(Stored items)

==================================================

-- ==== Sys2Proof/Syntax.lean ====
section
/-! DEFINITION. The commands of the device: one constructor for each row of spec/opcode_table.json, in its order, with the
row's operands. An operand is a number that names an instance (bounded by its type), a message or a value that comes from
outside, or an observation of the outside world that the step needs (an error seen, an event that fell on the tick on
which a timer expired). -/

namespace Sys2Proof

open Machine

==================================================

What you will do:
Print the records above verbatim from their first line to the line containing "row's operands. An", both included, and stop there.

Written reply:
-- ==== Sys2Proof/Syntax.lean ====
section
/-! DEFINITION. The commands of the device: one constructor for each row of spec/opcode_table.json, in its order, with the
row's operands. An operand is a number that names an instance (bounded by its type), a message or a value that comes from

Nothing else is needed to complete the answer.